Диагностику и лечение актинического кератоза проводит врач-дерматолог (дерматовенеролог). Для профилактики и лечения применяются витамины А, Е, В3 (никотинамид) и солнцезащитные средства с максимальными факторами защиты. Рекомендуется применение аптечных увлажняющих кремов-эмолентов. Выбор метода лечения зависит от нескольких факторов: количество очагов, их локализация, размер и толщина, площадь поражения и общее состояние здоровья пациента. В качестве лечения возможно наружное применение мазей (третиноин, имиквимод, диклофенак, 5-фторурацил), криодеструкция очагов с помощью жидкого азота, уделание лазером, фотодинамическая терапия, хирургические методы и др. При наличии «подозрительных» клинических и дерматоскопических признаков выполняется биопсия с гистологическим исследованием для ранней диагностики плоскоклеточного рака и своевременного лечения у врача онкологического профиля.
Что такое актинический хейлит?
Вариантом актинического кератоза на красной кайме губ является актинический хейлит. При этом трансформация актинического хейлита в плоскоклеточный рак данной локализации является более опасной, так как примерно в 11 % случаев наблюдаются отдаленные метастазы. Поэтому актинический хейлит требует своевременной диагностики и лечения, а для профилактики необходимо регулярное применение солнцезащитных средств для губ.
Что такое папулез бовеноидный?
Из предраковых состояний кожи, обусловленных вирусным поражением, наиболее актуален бовеноидный папулез.
В развитии болезни принимают участи вирусы папилломы человека высокого онкогенного риска 16, 18, 31, 33 типов. Таким образом, бовеноидный папулез является облигатным предраком, то есть существует более высокий риск возникновения онкологического заболевания. Следует отметить, что эти же типы ВПЧ являются причиной остроконечных кондилом (или аногенитальных бородавок) – заболевания, передающегося преимущественно половым путем. Поэтому можно иногда наблюдать одновременно очаги бовеноидного папулеза и кондиломы.
Проявляется бовеноидный папулез узелково-пятнистыми высыпаниями преимущественно на головке полового члена у мужчин и на вульве у женщин.
Диагностику и лечение бовеноидного папулеза проводит врач- дерматолог (дерматовенеролог) и врач-гинеколог. Рекомендуются все меры профилактики инфекций, передаваемых преимущественно половым путем, своевременное комплексное лечение аногенитальных бородавок с устранением ВПЧ у всех половых партнеров.
Для профилактики используется вакцинация от онкогенных типов ВПЧ (вакцины «Гардасил» и «Церварикс»), раствор аммония глицирризинат. В лечении применяются 5-фторурациловая, проспидиновая мази, криодеструкция, лазерное удаление, химическая деструкция (солкодерм, кондилин).
Подробнее о прививках от вируса папилломы человека можно прочитать здесь.

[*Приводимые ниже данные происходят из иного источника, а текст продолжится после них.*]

-- ==== Sys2Proof/Proofs/WithoutParts.lean ====
section
/-! SUPPORT. The state operations that replace one part or only register words, and the parts they leave alone. -/
namespace Sys2Proof.Machine

section
variable {c : List Part} (s : State)

/-! ### One part replaced -/

@[simp] theorem State.withHeld_without (h : Part.held ∈ c) (x) : ({ s with held := x }).without c = s.without c :=
  State.without_mono (c := [.held]) (by simpa using h) rfl
@[simp] theorem State.withStaged_without (h : Part.staged ∈ c) (x) : ({ s with staged := x }).without c = s.without c :=
  State.without_mono (c := [.staged]) (by simpa using h) rfl
@[simp] theorem State.withCells_without (h : Part.cells ∈ c) (x) : ({ s with cells := x }).without c = s.without c :=
  State.without_mono (c := [.cells]) (by simpa using h) rfl
@[simp] theorem State.withCal_without (h : Part.cal ∈ c) (x) : ({ s with cal := x }).without c = s.without c :=
  State.without_mono (c := [.cal]) (by simpa using h) rfl
@[simp] theorem State.withBal_without (h : Part.bal ∈ c) (x) : ({ s with bal := x }).without c = s.without c :=
  State.without_mono (c := [.bal]) (by simpa using h) rfl
@[simp] theorem State.withXact_without (h : Part.xact ∈ c) (x) : ({ s with xact := x }).without c = s.without c :=
  State.without_mono (c := [.xact]) (by simpa using h) rfl
@[simp] theorem State.withAux_without (h : Part.aux ∈ c) (x) : ({ s with aux := x }).without c = s.without c :=
  State.without_mono (c := [.aux]) (by simpa using h) rfl
@[simp] theorem State.withImp_without (h : Part.imp ∈ c) (x) : ({ s with imp := x }).without c = s.without c :=
  State.without_mono (c := [.imp]) (by simpa using h) rfl
@[simp] theorem State.withDiag_without (h : Part.diag ∈ c) (x) : ({ s with diag := x }).without c = s.without c :=
  State.without_mono (c := [.diag]) (by simpa using h) rfl
@[simp] theorem State.withSafe_without (h : Part.safe ∈ c) (x) : ({ s with safe := x }).without c = s.without c :=
  State.without_mono (c := [.safe]) (by simpa using h) rfl
@[simp] theorem State.withBan_without (h : Part.ban ∈ c) (x) : ({ s with ban := x }).without c = s.without c :=
  State.without_mono (c := [.ban]) (by simpa using h) rfl
@[simp] theorem State.withCol_without (h : Part.col ∈ c) (x) : ({ s with col := x }).without c = s.without c :=
  State.without_mono (c := [.col]) (by simpa using h) rfl
@[simp] theorem State.withLink_without (h : Part.link ∈ c) (x) : ({ s with link := x }).without c = s.without c :=
  State.without_mono (c := [.link]) (by simpa using h) rfl
@[simp] theorem State.withGal_without (h : Part.gal ∈ c) (x) : ({ s with gal := x }).without c = s.without c :=
  State.without_mono (c := [.gal]) (by simpa using h) rfl
@[simp] theorem State.withCfg_without (h : Part.cfg ∈ c) (x) : ({ s with cfg := x }).without c = s.without c :=
  State.without_mono (c := [.cfg]) (by simpa using h) rfl
@[simp] theorem State.withFl_without (h : Part.fl ∈ c) (x) : ({ s with fl := x }).without c = s.without c :=
  State.without_mono (c := [.fl]) (by simpa using h) rfl
@[simp] theorem State.withTip_without (h : Part.tip ∈ c) (x) : ({ s with tip := x }).without c = s.without c :=
  State.without_mono (c := [.tip]) (by simpa using h) rfl

/-! ### Register words and conditions only -/

@[simp] theorem State.calStatus_without : s.calStatus.without c = s.without c := by simp [State.calStatus]
@[simp] theorem State.balStatus_without : s.balStatus.without c = s.without c := by simp [State.balStatus]
@[simp] theorem State.linkStatus_without : s.linkStatus.without c = s.without c := by simp [State.linkStatus]
@[simp] theorem State.errStatus_without : s.errStatus.without c = s.without c := by simp [State.errStatus]
@[simp] theorem State.tblStatus_without : s.tblStatus.without c = s.without c := by simp [State.tblStatus]
@[simp] theorem State.flStatus_without : s.flStatus.without c = s.without c := by simp [State.flStatus]
@[simp] theorem State.auxStatus_without (v : Conv) (q p : Bool) : (s.auxStatus v q p).without c = s.without c := by simp [State.auxStatus]
@[simp] theorem State.fault41_without : s.fault41.without c = s.without c := by simp [State.fault41]
@[simp] theorem State.fault44_without : s.fault44.without c = s.without c := by simp [State.fault44]
@[simp] theorem State.copyCands_without : s.copyCands.without c = s.without c := by
  refine State.forEach_without c _ _ (fun _ _ _ => ?_) s
  simp
@[simp] theorem State.impNewer_without : s.impNewer.without c = s.without c := by
  unfold State.impNewer; split <;> simp
@[simp] theorem State.impStatus_without : s.impStatus.without c = s.without c := by
  simp only [State.impStatus, State.setB_without]
  refine State.forEach_without c _ _ (fun _ _ _ => ?_) s
  simp
@[simp] theorem State.classStore_without (w : Nat) (v : Word) : (s.classStore w v).without c = s.without c := by
  unfold State.classStore; split <;> simp
@[simp] theorem State.stairId_without (v : Word) : (s.stairId v).without c = s.without c := by simp [State.stairId]
@[simp] theorem State.tipStatus_without : s.tipStatus.without c = s.without c := by
  simp only [State.tipStatus, State.cond_without, State.setB_without, State.set_without]
  refine State.forEach_without c _ _ (fun _ _ _ => ?_) s
  simp

end
end Sys2Proof.Machine
end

Что такое лучевые повреждения кожи?
Это поражения кожного покрова, возникающие под воздействием ионизирующего излучения: рентгеновского, электронного и гамма-излучения. Облучение может быть терапевтическим, например, лучевая терапия опухолей, аварийным (т.е. случайным) или профессиональным (например, у рентгенологов).
Специалисты разделяют лучевые повреждения кожи на два типа: ранние и поздние. Между ними существует промежуточный период, он начинается через 6-12 месяцев после завершения ранней лучевой реакции и длится от нескольких месяцев до многих лет.
Ранние лучевые повреждения
Это изменения кожного покрова, которые развиваются во время облучения кожи и в первые 3 месяца после воздействия. К ним относятся лучевые дерматиты: эритематозный, сухой, буллезный, а также острая лучевая язва. В зависимости от тяжести радиационного поражения выделяют три степени лучевого повреждения кожных покровов.
При первой степени возникает эритематозный (эритема – краснота) или сухой дерматит. При второй степени появляется буллезный (влажный) дерматит. При третьей степени развивается острая лучевая язва.
Появление эритематозного и сухого дерматитов является допустимой лучевой реакцией кожи. Как правило, это не приводит к развитию поздних осложнений. На месте буллезного (влажного) дерматита нередко могут возникнуть поздние лучевые повреждения.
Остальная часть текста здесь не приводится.